Jim Burtoft He is a senior architect of startup solutions in AWS and works directly with new companies, as well as the Hugging Face team. Jim is a CISSP, part of the AWS ai/ML technical field community, part of the Neuron data science community, and works with the open source community to allow the use of inferenties and training. Jim has a degree in Mathematics from Carnegie Mellon University and a Master's Degree in Economics at the University of Virginia.

Miriam Lebowitz He is an architect of solutions focused on empowering new companies in the initial stage in AWS. Take advantage of your experience with AIML to guide companies to select and implement appropriate technologies for their commercial objectives, establishing them for scalable growth and innovation in the world of competitive start.

Rhia Soni He is an architect of starting solutions in AWS. Rhia specializes in working with new stages companies and helps customers adopt inferentia and training. Rhia is also part of the AWS Analytics technical field community and is an expert in generative bi. Rhia has a degree in Information Sciences at Maryland University.

Paul's help He is a senior manager of architect of solutions focused on new companies in AWS. Paul created a team of AWS beginning solutions architects that focus on the adoption of Inferentia and Training. Paul has a Siena College degree in computer science and has multiple cyber security certifications.

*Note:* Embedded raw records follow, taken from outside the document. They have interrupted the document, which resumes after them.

-- ==== Sys2Proof/Tests/Slice0.lean ====
section
/-! SUPPORT. The model's own tests: expected results are from spec/95_test_vectors.md and the examples of
the instruction rules, never from the model. -/

namespace Sys2Proof.Tests

open Sys2Proof.Machine

/-! Ill-formed inputs -/

/-- The decoder takes exactly 2 bytes (R93). -/
theorem test_illformed_word_short : wordBytesWellFormed [0x12] = false := by decide
theorem test_illformed_word_long : wordBytesWellFormed [0x12, 0x34, 0x56] = false := by decide
theorem test_illformed_word_refused :
    decodeBytes [0x00] = .error .malformed ∧ decodeBytes [0x00, 0xE0, 0x00] = .error .malformed := by decide
/-- An image of 3585 bytes is rejected, one of 3584 is not (R69). -/
theorem test_illformed_image : imageWellFormed (List.replicate 3585 0) = false := by
  rw [imageWellFormed, List.length_replicate]; decide
theorem test_wellformed_image : imageWellFormed (List.replicate 3584 0) = true := by
  rw [imageWellFormed, List.length_replicate]; decide
/-- Memories out of canonical form: unsorted, a repeated address, a redundant entry, an address above 0xFFF. -/
theorem test_illformed_memory :
    (Memory.wf [(0x301, 1), (0x300, 1)], Memory.wf [(0x300, 1), (0x300, 2)], Memory.wf [(0x300, 0)],
      Memory.wf [(0x000, 0xF0)], Memory.wf [(0x1000, 1)]) = (false, false, false, false, false) := by decide
theorem test_wellformed_memory : Memory.wf [(0x000, 0x00), (0x300, 1), (0xFFF, 2)] = true := by decide

/-! Decoding: each word is written out from the encoding line of its rule (E1 to E9 for the unknown ones) -/

theorem test_decode_cls : decodeTableWord 16 0b0000000011100000 = some (.cls) := by decide
theorem test_decode_ret : decodeTableWord 16 0b0000000011101110 = some (.ret) := by decide
theorem test_decode_jp : decodeTableWord 16 0b0001001000110100 = some (.jp 0x234) := by decide
theorem test_decode_call : decodeTableWord 16 0b0010101010111100 = some (.call 0xABC) := by decide
theorem test_decode_seImm : decodeTableWord 16 0b0011001101000010 = some (.seImm 3 0x42) := by decide
theorem test_decode_sneImm : decodeTableWord 16 0b0100001101000010 = some (.sneImm 3 0x42) := by decide
theorem test_decode_seReg : decodeTableWord 16 0b0101000100100000 = some (.seReg 1 2) := by decide
theorem test_decode_ldImm : decodeTableWord 16 0b0110101001011111 = some (.ldImm 0xA 0x5F) := by decide
theorem test_decode_addImm : decodeTableWord 16 0b0111001000100000 = some (.addImm 2 0x20) := by decide
theorem test_decode_ldReg : decodeTableWord 16 0b1000000000010000 = some (.ldReg 0 1) := by decide
theorem test_decode_orReg : decodeTableWord 16 0b1000000000010001 = some (.orReg 0 1) := by decide
theorem test_decode_andReg : decodeTableWord 16 0b1000000000010010 = some (.andReg 0 1) := by decide
theorem test_decode_xorReg : decodeTableWord 16 0b1000000000010011 = some (.xorReg 0 1) := by decide
theorem test_decode_addReg : decodeTableWord 16 0b1000000000010100 = some (.addReg 0 1) := by decide
theorem test_decode_sub : decodeTableWord 16 0b1000000000010101 = some (.sub 0 1) := by decide
theorem test_decode_shr : decodeTableWord 16 0b1000000000010110 = some (.shr 0 1) := by decide
theorem test_decode_subn : decodeTableWord 16 0b1000000000010111 = some (.subn 0 1) := by decide
theorem test_decode_shl : decodeTableWord 16 0b1000000000011110 = some (.shl 0 1) := by decide
theorem test_decode_sneReg : decodeTableWord 16 0b1001000100100000 = some (.sneReg 1 2) := by decide
theorem test_decode_ldI : decodeTableWord 16 0b1010000100100011 = some (.ldI 0x123) := by decide
theorem test_decode_jpV0 : decodeTableWord 16 0b1011001100000000 = some (.jpV0 0x300) := by decide
theorem test_decode_rnd : decodeTableWord 16 0b1100001100001111 = some (.rnd 3 0x0F) := by decide
theorem test_decode_drw : decodeTableWord 16 0b1101000000010101 = some (.drw 0 1 5) := by decide
theorem test_decode_skp : decodeTableWord 16 0b1110010110011110 = some (.skp 5) := by decide
theorem test_decode_sknp : decodeTableWord 16 0b1110010110100001 = some (.sknp 5) := by decide
theorem test_decode_ldVxDt : decodeTableWord 16 0b1111010100000111 = some (.ldVxDt 5) := by decide
theorem test_decode_ldVxK : decodeTableWord 16 0b1111001100001010 = some (.ldVxK 3) := by decide
theorem test_decode_ldDtVx : decodeTableWord 16 0b1111010100010101 = some (.ldDtVx 5) := by decide
theorem test_decode_ldStVx : decodeTableWord 16 0b1111010100011000 = some (.ldStVx 5) := by decide
theorem test_decode_addI : decodeTableWord 16 0b1111001000011110 = some (.addI 2) := by decide
theorem test_decode_ldF : decodeTableWord 16 0b1111010000101001 = some (.ldF 4) := by decide
theorem test_decode_ldB : decodeTableWord 16 0b1111011100110011 = some (.ldB 7) := by decide
theorem test_decode_ldMemVx : decodeTableWord 16 0b1111001001010101 = some (.ldMemVx 2) := by decide
theorem test_decode_ldVxMem : decodeTableWord 16 0b1111001001100101 = some (.ldVxMem 2) := by decide
theorem test_decode_unknown_class0 :
    (decode 0x0000, decode 0x0123, decode 0x01E0, decode 0x00E1) = (none, none, none, none) := by decide
theorem test_decode_unknown_low_nibble : (decode 0x5121, decode 0x9121) = (none, none) := by decide
theorem test_decode_unknown_class8 :
    [decode 0x8008, decode 0x8009, decode 0x800A, decode 0x800B, decode 0x800C, decode 0x800D, decode 0x800F] =
      [none, none, none, none, none, none, none] := by decide
theorem test_decode_unknown_classEF :
    (decode 0xE09F, decode 0xF000, decode 0xF01F, decode 0xFFFF) = (none, none, none, none) := by decide
/-- Big-endian: bytes 12 34 are the word 0x1234 (E13). -/
theorem test_decode_big_endian : decodeBytes [0x12, 0x34] = .ok (.jp 0x234) := by decide
theorem test_encode_all_fields : encode (.drw 0xA 0x5 0x3) = 0xDA53 ∧ encode (.jp 0xFED) = 0x1FED := by decide
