-- ==== Sys2Proof/Machine/AlarmDecoder.lean ====
section
/-! DEFINITION. AlarmDecoder (41_alarmdecoder.md): ALARM_DECODE, ALARM_DESCRIBE, ALARM_HASFAULT, ALARM_ISREMOTE. -/

namespace Sys2Proof.Machine

/-- ALARM_DECODE (R151): every bit pattern is legal. -/
def execAlarmDecode (word : Word16) (s : State) : Result :=
  .next (returnToHost (.alarmFlags (alarmFlagsOf word)) s)

/-- ALARM_DESCRIBE (R152). -/
def execAlarmDescribe (flags : Word16) (s : State) : Result :=
  .next (returnToHost (.conditions (describeAlarm flags)) s)

/-- ALARM_HASFAULT (R153). -/
def execAlarmHasFault (flags : Word16) (s : State) : Result :=
  .next (returnToHost (.bit (alarmHasFault flags)) s)

/-- ALARM_ISREMOTE (R154). -/
def execAlarmIsRemote (flags : Word16) (s : State) : Result :=
  .next (returnToHost (.bit (alarmIsRemote flags)) s)

end Sys2Proof.Machine
end

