-- ==== Sys2Proof/WellFormed.lean ====
section
/-! DEFINITION. Which instructions are well formed on their own: the conditions the spec puts on an instruction's
fields and operands without reference to the state. -/

namespace Sys2Proof

/-- The conditions on one instruction: a request frame holds its checksum and an id 1..64 (R100), a response its
checksum (R101), `availableLen` does not pass the buffer's end (R127), `baud` and the denominator are not 0
(R255), LOAD_RPM and READ_RPM name an id 1..64 (R105). -/
def Instr.wellFormed : Instr → Bool
  | .reqRead id d1 d2 ck => checksumOk (encode (.reqRead id d1 d2 ck)) && idInRange id
  | .reqSet id rpm ck => checksumOk (encode (.reqSet id rpm ck)) && idInRange id
  | .rspAck id rpm ck => checksumOk (encode (.rspAck id rpm ck))
  | .rspRead id rpm alarm ck => checksumOk (encode (.rspRead id rpm alarm ck))
  | .decodeResponse buffer n => decide (n ≤ buffer.length)
  | .estimate baud _ _ p => decide (0 < baud) && decide (0 < p.den)
  | .loadRpm id _ => idInRange id
  | .readRpm id => idInRange id
  | .encodeRequest _ _ _ _ => true
  | .encodeTargetAck _ _ => true
  | .encodeReadRsp _ _ _ => true
  | .alarmDecode _ => true
  | .alarmDescribe _ => true
  | .alarmHasFault _ => true
  | .alarmIsRemote _ => true
  | .scan _ _ _ _ _ => true
  | .trySet _ _ _ _ _ => true
  | .pollStart => true
  | .pollCancel => true
  | .queueSet _ _ => true
  | .setMaxRpm _ => true
  | .loadIdSet _ => true
  | .setAlarm _ => true
  | .slaveStart _ => true
  | .slaveStop _ => true

end Sys2Proof
end

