/-- R212, R215: what SC does with a verdict. Every parsed frame is dispatched; only the TargetAck with SC's id and RPM
ends the attempt, and with it the TRYSET; a damaged frame is reported; otherwise the window keeps running. First as
the instruction that confirms, field by field, then for every verdict. -/
def Obligations.MatchingAckConfirmsTheSet : Prop :=
  ∀ s : State, s.lock = .held .sc → s.sc.state = .await →
    let id : Byte := BitVec.ofNat 8 s.sc.id.toNat
    let hi := s.sc.rpm.toNat / 256
    let lo := s.sc.rpm.toNat % 256
    let ck : Byte := BitVec.ofNat 8 (0x44 + 0x54 + id.toNat + 0x01 + hi + lo)
    let row := fun w : List Byte => OutEvent.txn .sc (s.txn.req.getD 2 0) s.txn.req w s.txn.elapsed false false
    let result : OutEvent := .setResult s.sc.id s.sc.rpm true
    (∃ t, exec (.rspAck id s.sc.rpm ck) s = .next t ∧
      (∀ a, 1 ≤ a → a ≤ 64 → readMap t a = if a = id.toNat then s.sc.rpm else readMap s a) ∧
      { t with rpmMap := s.rpmMap } = { s with
        mAcc := [], mTxq := [], lock := .free, sc := { s.sc with state := .idle }
        evOut := s.evOut ++ [.ack id s.sc.rpm,
          row [0x44, 0x54, id, 0x01, BitVec.ofNat 8 hi, BitVec.ofNat 8 lo, ck], result] }) ∧
      (∀ (p : ParsedResponse) (w : List Byte),
        let m := dispatchResponse p s
        (p = .ack id s.sc.rpm → deliver (.ok p w) s = { m with
          mAcc := [], mTxq := [], lock := .free, sc := { s.sc with state := .idle }
          evOut := m.evOut ++ [row w, result] }) ∧
          (p ≠ .ack id s.sc.rpm → deliver (.ok p w) s = m)) ∧
      ∀ (e : ExcKind) (w : List Byte),
        deliver (.bad e w) s = { s with evOut := s.evOut ++ [.decodeErr (.master .sc) e] }

/-- R193, R194 with R196, R198: what SCAN does with a verdict. A Read response with the probed id ends the probe: the
id is recorded, the transaction ends, and the scan goes on with the next id or, after the last, replaces IDSET and
publishes it. Every other parsed frame is dispatched, a damaged one reported, and the window keeps running. -/
def Obligations.AnsweredProbeIsRecorded : Prop :=
  ∀ s : State, s.lock = .held .scan → s.scan.state = .await →
    (∀ (rpm alarm : Word16) (w : List Byte),
      let id : Byte := BitVec.ofNat 8 s.scan.cur.toNat
      let m := dispatchResponse (.readRsp id rpm alarm) s
      let result : IdMask := s.scan.result ||| (1 <<< (s.scan.cur.toNat - 1))
      let row : OutEvent := .txn .scan (s.txn.req.getD 2 0) s.txn.req w s.txn.elapsed false false
      let ended : State := { m with mAcc := [], mTxq := [], lock := .free }
      deliver (.ok (.readRsp id rpm alarm) w) s =
        if s.scan.cur = s.scan.hi then
          { ended with
            idSet := result, evOut := m.evOut ++ [row, .scanDone result]
            scan := { s.scan with result := result, state := .idle } }
        else if s.scan.interDelay = 0 then
          { ended with
            evOut := m.evOut ++ [row]
            scan := { s.scan with
              result := result, timer := 0, cur := s.scan.cur + 1
              left := BitVec.ofNat 9 (s.scan.retries.toNat + 1), state := .lockWait } }
        else
          { ended with
            evOut := m.evOut ++ [row]
            scan := { s.scan with result := result, timer := s.scan.interDelay, state := .interDelay } }) ∧
      (∀ (id : Byte) (rpm : Word16) (w : List Byte),
        deliver (.ok (.ack id rpm) w) s = dispatchResponse (.ack id rpm) s) ∧
      (∀ (id : Byte) (rpm alarm : Word16) (w : List Byte), id.toNat ≠ s.scan.cur.toNat →
        deliver (.ok (.readRsp id rpm alarm) w) s = dispatchResponse (.readRsp id rpm alarm) s) ∧
      ∀ (e : ExcKind) (w : List Byte),
        deliver (.bad e w) s = { s with evOut := s.evOut ++ [.decodeErr (.master .scan) e] }

/-- R247: the first verdict closes a poll cycle, whatever it is; then the delay begins, or the loop stops if a cancel
request is pending. -/
def Obligations.FirstVerdictClosesThePollCycle : Prop :=
  ∀ (v : Verdict) (s : State), s.lock = .held .poll → s.poll.state = .awaitingResponse →
    let id := s.txn.req.getD 2 0
    let m : State := match v with
      | .ok p w => { dispatchResponse p s with
          evOut := (dispatchResponse p s).evOut ++ [.txn .poll id s.txn.req w s.txn.elapsed false false] }
      | .bad e w => { s with
          evOut := s.evOut ++ [.decodeErr (.master .poll) e, .txn .poll id s.txn.req w s.txn.elapsed false true] }
    let ended : State := { m with mAcc := [], mTxq := [], lock := .free }
    deliver v s =
      if s.poll.cancelReq then
        { ended with
          poll := { s.poll with cancelReq := false, state := .cancelled }, evOut := m.evOut ++ [.pollStopped] }
      else
        { ended with
          poll := { s.poll with
            timer := s.params.pollDelay, state := if s.params.pollDelay = 0 then .idle else .sleeping } }

/-- R216 with R166: SC's deadline, in every state; and the tick that runs SC's timer out takes it: exactly it where no
other timer runs, and whatever else runs out in that tick, but for the deadline of another window, the owner's
registers, the lock, the buffers and what it publishes are those of the deadline. -/
def Obligations.DeadlineOfASetAttempt : Prop :=
  ∀ s : State,
    let id := s.txn.req.getD 2 0
    let events := (if s.mAcc = [] then [] else [.decodeErr (.master .sc) .truncated]) ++
      [.timeout (.master .sc) id, .txn .sc id s.txn.req [] s.txn.elapsed true false]
    let ended : State := { s with mAcc := [], mTxq := [], lock := .free }
    (deadline .sc s =
      if s.sc.left = 1 then
        { ended with
          evOut := s.evOut ++ events ++ [.setWarning s.sc.id s.sc.rpm, .setResult s.sc.id s.sc.rpm false]
          sc := { s.sc with left := 0, state := .idle } }
      else
        { ended with
          evOut := s.evOut ++ events
          sc := { s.sc with
            timer := s.sc.backoff, left := s.sc.left - 1
            state := if s.sc.backoff = 0 then .lockWait else .backoff } }) ∧
      (s.lock = .held .sc → s.sc.state = .await → s.sc.timer = 1 → pollTimed s = false → scanTimed s = false →
        (∀ u ∈ s.slaves, slvTimed u = false) → onEvent .tick s = .next (deadline .sc { s with
          txn := { s.txn with elapsed := BitVec.ofNat 16 (min (s.txn.elapsed.toNat + 1) 65535) }
          sc := { s.sc with timer := 0 } })) ∧
      (s.lock = .held .sc → s.sc.state = .await → s.sc.timer = 1 →
        (s.poll.state = .awaitingResponse → s.poll.timer ≠ 1) → (s.scan.state = .await → s.scan.timer ≠ 1) →
        let d := deadline .sc { s with
          txn := { s.txn with elapsed := BitVec.ofNat 16 (min (s.txn.elapsed.toNat + 1) 65535) }
          sc := { s.sc with timer := 0 } }
        ∃ t, onEvent .tick s = .next t ∧ t.sc = d.sc ∧ EndedAs d s t)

How to execute Qwen 2.5 on AWS AI chips using Face Libraries

Technical Terrence Team

Amazon is selling an expandable hand luggage of $ 140 'durable' for only $ 54 that a buyer has used for a decade

Leave a Reply Cancel reply

Recommended.

NVIDIA GTC 2024 Keynote (Highlights and Important Announcements)

The vision from Utah: leadership, innovation and learning

Bitcoin price is approaching $100,000, but this PolitiFi coin could multiply by 100

The Google Pixel 8a is on sale for just $449

New York Fed's John Williams says 2% inflation target 'critical'

Categories

Important Links

How to execute Qwen 2.5 on AWS AI chips using Face Libraries

Preparation

Option 1: Implement TGI on amazon EC2 Inf2

Option 2: Implement TGI in SageMaker

Clean

Conclusion

About the authors

Related

Technical Terrence Team

Amazon is selling an expandable hand luggage of $ 140 'durable' for only $ 54 that a buyer has used for a decade

Leave a Reply Cancel reply

Recommended.

NVIDIA GTC 2024 Keynote (Highlights and Important Announcements)

The vision from Utah: leadership, innovation and learning

Bitcoin price is approaching $100,000, but this PolitiFi coin could multiply by 100

The Google Pixel 8a is on sale for just $449

New York Fed's John Williams says 2% inflation target 'critical'

Categories

Important Links

Get daily news updates to your inbox!